# Try it:
Every line below that has the string "last" needs to be copied.

──────

/-- One checksum byte is valid; single bit errors are detected, equal flips of two bytes and a swap are not (R119). For
any P_K, hi and lo exactly the byte hi ^ lo ^ P_K is valid; flipping one bit of one of the three bytes of a valid
header makes it invalid; flipping the same bit of two of them keeps it valid; swapping hi and lo keeps it valid, and
changes pixelCount unless hi = lo. With P_K = 0x56 this is R119. -/
def Obligations.ChecksumDetectsSingleBitErrorsButNotEqualFlips : Prop :=
  ∀ (c : Params) (hi lo x : Byte) (k : Nat), k < 8 →
    (x = checksum c hi lo ↔ x = hi ^^^ lo ^^^ c.P_K) ∧
    (x = checksum c hi lo →
      x ≠ checksum c (hi ^^^ BitVec.twoPow 8 k) lo ∧ x ≠ checksum c hi (lo ^^^ BitVec.twoPow 8 k) ∧
      x ^^^ BitVec.twoPow 8 k ≠ checksum c hi lo ∧
      x = checksum c (hi ^^^ BitVec.twoPow 8 k) (lo ^^^ BitVec.twoPow 8 k) ∧
      x ^^^ BitVec.twoPow 8 k = checksum c (hi ^^^ BitVec.twoPow 8 k) lo ∧
      x ^^^ BitVec.twoPow 8 k = checksum c hi (lo ^^^ BitVec.twoPow 8 k) ∧
      x = checksum c lo hi) ∧
    (pixelCount hi lo = pixelCount lo hi ↔ hi = lo)

/-- payloadLength is 3 (pixelCount + 1) with pixelCount big-endian, between 3 and 196608 and a multiple of 3 (R73, R74).
For all hi and lo, pixelCount is 256 hi + lo, payloadLength is 3 (pixelCount + 1) as a natural number, lies between 3
and 196608 and is a multiple of 3; it is 3 exactly for pixelCount 0 and 196608 exactly for pixelCount 65535. -/
def Obligations.PayloadLengthIsThreeTimesPixelsWithoutOverflow : Prop :=
  ∀ hi lo : Byte,
    (pixelCount hi lo).toNat = 256 * hi.toNat + lo.toNat ∧
    (payloadLength hi lo).toNat = 3 * ((pixelCount hi lo).toNat + 1) ∧
    3 ≤ (payloadLength hi lo).toNat ∧ (payloadLength hi lo).toNat ≤ 196608 ∧ (payloadLength hi lo).toNat % 3 = 0 ∧
    ((payloadLength hi lo).toNat = 3 ↔ pixelCount hi lo = 0x0000) ∧
    ((payloadLength hi lo).toNat = 196608 ↔ pixelCount hi lo = 0xFFFF)

/-- A block that waits for a byte with no timeout, or for the sink, stays as it is for any number of cycles
(60_exceptions.md R185, 43_latch.md R150, 40_sync.md R100). In a legal build with rst = 0 for n cycles: in SM, or in
RH or RP with P_IDLE_TIMEOUT = 0, if no byte is offered in them, or in the drain of LA if out_ready is 0 in them, then
after n cycles every register and the PixelBuffer are as they were and nothing was accepted or emitted. -/
def Obligations.WaitingBlocksStayParked : Prop :=
  ∀ (s : State) (n : Nat), s.cfg.legal = true → (∀ k, k < n → (s.portAt k).rst = false) →
    ((s.state = .sm ∨ ((s.state = .rh ∨ s.state = .rp) ∧ s.cfg.P_IDLE_TIMEOUT = 0)) ∧
        (∀ k, k < n → (s.portAt k).inValid = false) ∨
      (s.state = .la ∧ s.lphase = .drain ∧ ∀ k, k < n → (s.portAt k).outReady = false)) →
    ∃ t : State, Sys2Proof.core.run n s = .next t ∧ t.view = s.view ∧ t.accepted = s.accepted ∧
      t.emitted = s.emitted

/-- With a timeout of N the block returns to SeekingMagic after exactly N cycles with no byte (41_header.md R117,
42_payload.md R131, 60_exceptions.md R174). From a state that meets the invariants in RH or RP with idle_cnt = 0 and
P_IDLE_TIMEOUT = N at least 1, if rst is 0 and no byte is offered for N cycles, then before each of them the state is
unchanged and after them it is SM, StalledTransport raised in the last of them, nothing accepted or emitted and the
PixelBuffer unchanged. -/
def Obligations.IdleTimeoutFiresInItsCycleExactly : Prop :=
  ∀ s : State, Inv s → s.state = .rh ∨ s.state = .rp → s.idle_cnt = 0 → s.cfg.P_IDLE_TIMEOUT ≠ 0 →
    (∀ k, k < s.cfg.P_IDLE_TIMEOUT → (s.portAt k).rst = false ∧ (s.portAt k).inValid = false) →
    (∀ k, k < s.cfg.P_IDLE_TIMEOUT → ∃ t : State, Sys2Proof.core.run k s = .next t ∧ t.state = s.state) ∧
    ∃ t : State, Sys2Proof.core.run s.cfg.P_IDLE_TIMEOUT s = .next t ∧ t.state = .sm ∧
      t.raised = (s.cycle + s.cfg.P_IDLE_TIMEOUT - 1, .stalledTransport) :: s.raised ∧
      t.accepted = s.accepted ∧ t.emitted = s.emitted ∧ t.buf = s.buf

/-- A frame at full rate is sent in order and the block is back in SM after 6 + plen + dlen + settle cycles
(70_reset_and_hazards.md R202, 70_reset_and_hazards.md R203, 30_encoding.md R70, 42_payload.md R135). From a state
that meets the invariants in SM with an empty window, if the ports carry a whole frame at full rate (marker, header hi
lo hi^lo^P_K with a length that the policy admits, plen payload bytes), out_ready is 1 in the dlen cycles after it and
rst is 0 for N = 6 + plen + dlen + P_LATCH_TICKS × P_TICK_CYCLES cycles, then after N cycles the block is in SM with
an empty window, the last dlen bytes emitted are the first dlen payload bytes in order, and from the third cycle on it
was not in SM before. -/
def Obligations.FrameIsTransmittedInItsCycleCount : Prop :=
  ∀ (s : State) (hi lo : Byte) (plen dlen n : Nat), Inv s → s.state = .sm → s.mw_cnt = 0 →
    plen = 3 * (256 * hi.toNat + lo.toNat + 1) → dlen = min plen s.cfg.P_C →
    n = 6 + plen + dlen + s.cfg.P_LATCH_TICKS * s.cfg.P_TICK_CYCLES →
    (s.cfg.P_OVERSIZE = .reject → plen ≤ s.cfg.P_C) →
    (∀ k, k < n → (s.portAt k).rst = false) → (∀ k, k < 6 + plen → (s.portAt k).inValid = true) →
    (s.portAt 0).inData = s.cfg.P_M0 → (s.portAt 1).inData = s.cfg.P_M1 → (s.portAt 2).inData = s.cfg.P_M2 →
    (s.portAt 3).inData = hi → (s.portAt 4).inData = lo → (s.portAt 5).inData = hi ^^^ lo ^^^ s.cfg.P_K →
    (∀ k, 6 + plen ≤ k → k < 6 + plen + dlen → (s.portAt k).outReady = true) →
    (∃ t : State, Sys2Proof.core.run n s = .next t ∧ t.state = .sm ∧ t.mw_cnt = 0 ∧
      ∀ i, i < dlen → t.emittedByte dlen i = some (s.portAt (6 + i)).inData) ∧
    ∀ k, 3 ≤ k → k < n → ∃ t : State, Sys2Proof.core.run k s = .next t ∧ t.state ≠ .sm
end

──────

# Task result:
unchanged and after them it is SM, StalledTransport raised in the last of them, nothing accepted or emitted and the
an empty window, the last dlen bytes emitted are the first dlen payload bytes in order, and from the third cycle on it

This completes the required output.